Archivo restaurado

Universo Centro 042
Febrero 2013

Trama y urdimbre

Por JORGE DIEGO MEJÍA CORTÉS
Ilustración de Mónica Betancourt

Anoche soñé con la muerte, una mujer demacrada y hermosa, pálida como esas modelos de Europa Oriental que flotan drogadas por las pasarelas con escasa ropa. Vestía de negro, con su guadaña al hombro, nada particular. Iba en la popa de un corroído barco pesquero; me miraba fijamente, con una pasmosa melancolía, como una madre que acaba de perder a su hijo. Súbitamente el barco se acercó a unos trescientos metros y la parca clavó sus ojos pardos sobre los míos. Me sonrió. Un inquietante sentimiento de angustia se apoderó de mí. Deseaba saltar a la mar y buscarla. Luego sentí la impotencia de estar en ese muelle sombrío, avizorar la nave que en escenas editadas bruscamente se alejaba, tener la certeza de no poder alcanzarla.

Siempre odié el retorno a la vida en vigilia, con todos esos inconvenientes del yo. Me levanté aborrecible, cual Gregorio Samsa después de su infortunio, condición natural debido a mis desórdenes cognitivos, leer tanta porquería, abusar del alcohol. Un viejo perro sin raza ladra a los transeúntes que madrugan a esclavizarse en una de las tres mil fábricas que componen este asqueroso complejo industrial donde vivo. Tras tomar un café descafeinado, con leche deslactosada, endulzado con sacarosa sin azúcar, me dirijo a mi oficio de burócrata.

Uribe sigue ladrando, le ordeno que se calle, parece una estopa sucia que menea la cola; tal vez no merezca ese nombre, pero así lo bautizó Fernando Cifuentes, amigo sindicalista que me lo obsequió en uno de sus ataques de malparidez. Con la cabeza gacha Uribe se acerca a saludarme; lo que quiere es comida, y eso precisamente es lo que no hay. Mi perro es lo único que me queda, la única persona que puedo soportar y que puede soportarme. Mi mujer, que nunca lo fue, se escapó con un apuesto empleado de un juzgado, joven, vigoroso, lleno de testosterona, con la cara carcomida por el acné. Mi hija Josephine se fue a salvar los océanos detrás de un ecologista de mierda (también lleno de testosterona). Yo le agradezco al Dios del queso que se hubieran largado y me hubiesen dejado solo, revolcándome en mi mugre y mi melancolía.

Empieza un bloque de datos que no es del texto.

@[simp] theorem State.modShaft_pending (s : State) (f : Shaft → Shaft) : (s.modShaft f).pending = s.pending := rfl
@[simp] theorem State.modShaft_straps (s : State) (f : Shaft → Shaft) : (s.modShaft f).straps = s.straps := rfl
@[simp] theorem State.modShaft_resetHeld (s : State) (f : Shaft → Shaft) : (s.modShaft f).resetHeld = s.resetHeld := rfl
@[simp] theorem State.modShaft_choices (s : State) (f : Shaft → Shaft) : (s.modShaft f).choices = s.choices := rfl
@[simp] theorem State.modShaft_store (s : State) (f : Shaft → Shaft) : (s.modShaft f).store = s.store := rfl
@[simp] theorem State.modShaft_player (s : State) (f : Shaft → Shaft) : (s.modShaft f).player = s.player := rfl
@[simp] theorem State.modShaft_gov (s : State) (f : Shaft → Shaft) : (s.modShaft f).gov = s.gov := rfl
@[simp] theorem State.modShaft_shaft (s : State) (f : Shaft → Shaft) : (s.modShaft f).shaft = f s.shaft := rfl
@[simp] theorem State.modShaft_outs (s : State) (f : Shaft → Shaft) : (s.modShaft f).outs = s.outs := rfl
@[simp] theorem State.modShaft_frame (s : State) (f : Shaft → Shaft) : (s.modShaft f).frame = s.frame := rfl
@[simp] theorem State.modShaft_nc (s : State) (f : Shaft → Shaft) : (s.modShaft f).nc = s.nc := rfl
@[simp] theorem State.modShaft_thread (s : State) (f : Shaft → Shaft) : (s.modShaft f).thread = s.thread := rfl
@[simp] theorem State.modShaft_heads (s : State) (f : Shaft → Shaft) : (s.modShaft f).heads = s.heads := rfl
@[simp] theorem State.modShaft_ev (s : State) (f : Shaft → Shaft) : (s.modShaft f).ev = s.ev := rfl
@[simp] theorem State.modShaft_link (s : State) (f : Shaft → Shaft) : (s.modShaft f).link = s.link := rfl

@[simp] theorem State.modOuts_pending (s : State) (f : Outputs → Outputs) : (s.modOuts f).pending = s.pending := rfl
@[simp] theorem State.modOuts_straps (s : State) (f : Outputs → Outputs) : (s.modOuts f).straps = s.straps := rfl
@[simp] theorem State.modOuts_resetHeld (s : State) (f : Outputs → Outputs) : (s.modOuts f).resetHeld = s.resetHeld := rfl
@[simp] theorem State.modOuts_choices (s : State) (f : Outputs → Outputs) : (s.modOuts f).choices = s.choices := rfl
@[simp] theorem State.modOuts_store (s : State) (f : Outputs → Outputs) : (s.modOuts f).store = s.store := rfl
@[simp] theorem State.modOuts_player (s : State) (f : Outputs → Outputs) : (s.modOuts f).player = s.player := rfl
@[simp] theorem State.modOuts_gov (s : State) (f : Outputs → Outputs) : (s.modOuts f).gov = s.gov := rfl
@[simp] theorem State.modOuts_shaft (s : State) (f : Outputs → Outputs) : (s.modOuts f).shaft = s.shaft := rfl
@[simp] theorem State.modOuts_outs (s : State) (f : Outputs → Outputs) : (s.modOuts f).outs = f s.outs := rfl
@[simp] theorem State.modOuts_frame (s : State) (f : Outputs → Outputs) : (s.modOuts f).frame = s.frame := rfl
@[simp] theorem State.modOuts_nc (s : State) (f : Outputs → Outputs) : (s.modOuts f).nc = s.nc := rfl
@[simp] theorem State.modOuts_thread (s : State) (f : Outputs → Outputs) : (s.modOuts f).thread = s.thread := rfl
@[simp] theorem State.modOuts_heads (s : State) (f : Outputs → Outputs) : (s.modOuts f).heads = s.heads := rfl
@[simp] theorem State.modOuts_ev (s : State) (f : Outputs → Outputs) : (s.modOuts f).ev = s.ev := rfl
@[simp] theorem State.modOuts_link (s : State) (f : Outputs → Outputs) : (s.modOuts f).link = s.link := rfl

@[simp] theorem State.modFrame_pending (s : State) (f : Frame → Frame) : (s.modFrame f).pending = s.pending := rfl
@[simp] theorem State.modFrame_straps (s : State) (f : Frame → Frame) : (s.modFrame f).straps = s.straps := rfl
@[simp] theorem State.modFrame_resetHeld (s : State) (f : Frame → Frame) : (s.modFrame f).resetHeld = s.resetHeld := rfl
@[simp] theorem State.modFrame_choices (s : State) (f : Frame → Frame) : (s.modFrame f).choices = s.choices := rfl
@[simp] theorem State.modFrame_store (s : State) (f : Frame → Frame) : (s.modFrame f).store = s.store := rfl
@[simp] theorem State.modFrame_player (s : State) (f : Frame → Frame) : (s.modFrame f).player = s.player := rfl
@[simp] theorem State.modFrame_gov (s : State) (f : Frame → Frame) : (s.modFrame f).gov = s.gov := rfl
@[simp] theorem State.modFrame_shaft (s : State) (f : Frame → Frame) : (s.modFrame f).shaft = s.shaft := rfl
@[simp] theorem State.modFrame_outs (s : State) (f : Frame → Frame) : (s.modFrame f).outs = s.outs := rfl
@[simp] theorem State.modFrame_frame (s : State) (f : Frame → Frame) : (s.modFrame f).frame = f s.frame := rfl
@[simp] theorem State.modFrame_nc (s : State) (f : Frame → Frame) : (s.modFrame f).nc = s.nc := rfl
@[simp] theorem State.modFrame_thread (s : State) (f : Frame → Frame) : (s.modFrame f).thread = s.thread := rfl
@[simp] theorem State.modFrame_heads (s : State) (f : Frame → Frame) : (s.modFrame f).heads = s.heads := rfl
@[simp] theorem State.modFrame_ev (s : State) (f : Frame → Frame) : (s.modFrame f).ev = s.ev := rfl
@[simp] theorem State.modFrame_link (s : State) (f : Frame → Frame) : (s.modFrame f).link = s.link := rfl

@[simp] theorem State.modCase_pending (s : State) (f : NeedleCase → NeedleCase) : (s.modCase f).pending = s.pending := rfl
@[simp] theorem State.modCase_straps (s : State) (f : NeedleCase → NeedleCase) : (s.modCase f).straps = s.straps := rfl
@[simp] theorem State.modCase_resetHeld (s : State) (f : NeedleCase → NeedleCase) : (s.modCase f).resetHeld = s.resetHeld := rfl
@[simp] theorem State.modCase_choices (s : State) (f : NeedleCase → NeedleCase) : (s.modCase f).choices = s.choices := rfl
@[simp] theorem State.modCase_store (s : State) (f : NeedleCase → NeedleCase) : (s.modCase f).store = s.store := rfl
@[simp] theorem State.modCase_player (s : State) (f : NeedleCase → NeedleCase) : (s.modCase f).player = s.player := rfl
@[simp] theorem State.modCase_gov (s : State) (f : NeedleCase → NeedleCase) : (s.modCase f).gov = s.gov := rfl
@[simp] theorem State.modCase_shaft (s : State) (f : NeedleCase → NeedleCase) : (s.modCase f).shaft = s.shaft := rfl
@[simp] theorem State.modCase_outs (s : State) (f : NeedleCase → NeedleCase) : (s.modCase f).outs = s.outs := rfl
@[simp] theorem State.modCase_frame (s : State) (f : NeedleCase → NeedleCase) : (s.modCase f).frame = s.frame := rfl
@[simp] theorem State.modCase_nc (s : State) (f : NeedleCase → NeedleCase) : (s.modCase f).nc = f s.nc := rfl
@[simp] theorem State.modCase_thread (s : State) (f : NeedleCase → NeedleCase) : (s.modCase f).thread = s.thread := rfl
@[simp] theorem State.modCase_heads (s : State) (f : NeedleCase → NeedleCase) : (s.modCase f).heads = s.heads := rfl
@[simp] theorem State.modCase_ev (s : State) (f : NeedleCase → NeedleCase) : (s.modCase f).ev = s.ev := rfl
@[simp] theorem State.modCase_link (s : State) (f : NeedleCase → NeedleCase) : (s.modCase f).link = s.link := rfl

Salgo de prisa, camino diez cuadras entre mendigos y borrachos, llego a la entrada de la textilera, maldigo otro día de vida, saludo al portero y continúo la marcha por el campo de concentración. Mi oficina más parece una garita, llena de muestras de tela, papeles con series de números que solo los que sobrevivimos aquí podemos entender, un computador de la posguerra, una lámpara de interrogatorio, un escritorio de metal, un pocillo también de metal, una columna de retazos y un calendario de Pielroja que data de 1979; el lugar perfecto para que un bucólico purgue una condena.

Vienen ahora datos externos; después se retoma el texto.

theorem witness_BoundaryHandsOverTheQueueHead :
    sewing.resetHeld = false ∧ sewing.quiet = true ∧ sewing.shaft.state = .turning ∧
    (sewing.shaft.angle + 1) % 1024 = sewing.gov.active.motion.wOpen ∧ sewing.player.entryTrim = .none ∧
    sewing.player.errand = .none ∧ sewing.nc.kept = none ∧ sewing.player.mode = .normal ∧
    sewing.player.queue = [entry 0, { entry 1 with kind := .endRec }] ∧ sewing.player.stopIndex = none ∧
    becomes (.encoderCount true 73) sewing (fun t => t.player.cursor == 1 && t.shaft.demand == 40) = true ∧
    becomes (.encoderCount true 73)
      { sewing with outs := { sewing.outs with holderCount := 2 }, nc := { sewing.nc with pos := 2 } }
      (fun t => t.outs.holderArmed && t.outs.holderCount == 1 && (t.thread.monitors[0]?.map HeadMonitor.tieIn) ==
        some (sewing.thread.profileAt 2).f && t.thread.rev.isSome) = true ∧
    becomes (.encoderCount true 73) (((sewing.modPlayer fun p => { p with active := some ⟨some 4, .trim, 0, 0, 0⟩ }).modThread
        fun q => { q with rev := some { revolution with kind := .trim } }).modHeads fun h =>
          { h with table := h.table.map fun d => { d with engaged := true } })
      (fun t => t.outs.holderCount == 1 && t.outs.holderArmed && (t.thread.monitors[0]?.map HeadMonitor.tieIn) ==
        some revolution.profile.f) = true ∧
    becomes (.encoderCount true 73) (sewing.modShaft fun h => { h with runUp := true }) (fun t => t.shaft.demand == 160) = true ∧
    sewing.shaft.driveReady = true ∧ sewing.frame.owner ≠ .positioner ∧
    becomes (.encoderCount true 73) (sewing.modPlayer fun p => { p with queue := [] })
      (fun t => t.player.positionAsked && t.shaft.state == .positioning) = true ∧
    becomes (.encoderCount true 73) (sewing.modPlayer fun p => { p with stopIndex := some 0 })
      (fun t => t.player.positionAsked) = true ∧
    (entryTrimming .asked).quiet = true ∧ (entryTrimming .asked).player.errand = .none ∧ (entryTrimming .asked).player.mode = .normal ∧
    becomes (.encoderCount true 73) (entryTrimming .asked)
      (fun t => t.player.entryTrim == .active && t.shaft.demand == 160 && t.released 1) = true ∧
    (entryTrimming .active).quiet = true ∧ (entryTrimming .active).player.active = some ⟨none, .trim, 0, 0, 0⟩ ∧
    (entryTrimming .active).shaft.driveReady = true ∧ (entryTrimming .active).frame.owner ≠ .positioner ∧
    (entryTrimming .active).thread.rev = some { revolution with kind := .trim } ∧
    ((entryTrimming .active).heads.table[0]?.map Head.engaged) = some true ∧
    becomes (.encoderCount true 73) (entryTrimming .active)
      (fun t => t.player.entryTrim == .ending && t.heads.lastKind == some .trim && t.outs.holderCount == 2 &&
        (t.thread.monitors[0]?.map HeadMonitor.tieIn) == some revolution.profile.f) = true ∧
    (passing .waiting true).quiet = true ∧ (passing .waiting true).player.mode = .repair ∧
    (passing .waiting true).player.queue = sewing.player.queue ∧
    (∀ d ∈ (passing .active true).heads.table, d.role = .active → d.condition = .repairing) ∧
    becomes (.encoderCount true 73) (passing .waiting true)
      (fun t => (t.heads.table[0]?.map fun d => (d.role, d.condition, d.engaged)) == some (.active, .repairing, true)) = true ∧
    becomes (.encoderCount true 73) (passing .waiting false)
      (fun t => (t.heads.table[0]?.map Head.role) == some .none && t.player.stopReason == some .passEmpty) = true ∧
    becomes (.encoderCount true 73) (passing .active true)
      (fun t => (t.heads.table[0]?.map Head.engaged) == some true && t.player.stopReason == none) = true ∧
    -- nothing is handed over in a REPAIR pass with an empty queue, a STOP or END at its head, or the stop index reached
    ([[], [{ entry 0 with kind := .stop }], [{ entry 0 with kind := .endRec }]].all fun q =>
      becomes (.encoderCount true 73) ((passing .active true).modPlayer fun p => { p with queue := q }) fun t =>
        t.player.positionAsked && t.player.state == .stopping && t.shaft.state == .positioning && t.player.mode == .repair)
      = true ∧
    becomes (.encoderCount true 73) ((passing .active true).modPlayer fun p => { p with stopIndex := some 0 })
      (fun t => t.player.positionAsked && t.gov.move.isNone) = true ∧
    becomes (.encoderCount true 73) (passing .active true)
      (fun t => t.shaft.demand == 40 && t.gov.cPrev == 40 && t.gov.move.isSome && t.thread.rev.isSome) = true ∧
    (passing .active false).heads.repairOf 1 = some record1 ∧
    becomes (.encoderCount true 73) (passing .active false)
      (fun t => (t.heads.table[0]?.map Head.condition) == some .broken && t.heads.repairs == [record1]) = true := by
  decide +kernel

Antes de comenzar la jornada observo el gigantesco reloj de la era soviética, aplaudo mi puntualidad y enciendo un cigarrillo de los que me consumen. Omar me saluda desde la entrada del inmenso salón y sostiene un monólogo que me cuesta descifrar; me enseña una lonja de tela camuflada. “¡Mire, qué grosería!, esta tela va para el ejército inglés y tiene 57 y 90, aparece revisada por el turno de la noche, ¡y dejaron pasar semejantes horrores!”. Finjo interés y tras observarla un rato por ambas caras determino que la revisen de nuevo, la piquen y extraigan calidades B y C. En mi “lorito” está sonando Francisco Canaro, se me hace caña la boca, el pago está lejos y el último nos llegó con una semana de retraso.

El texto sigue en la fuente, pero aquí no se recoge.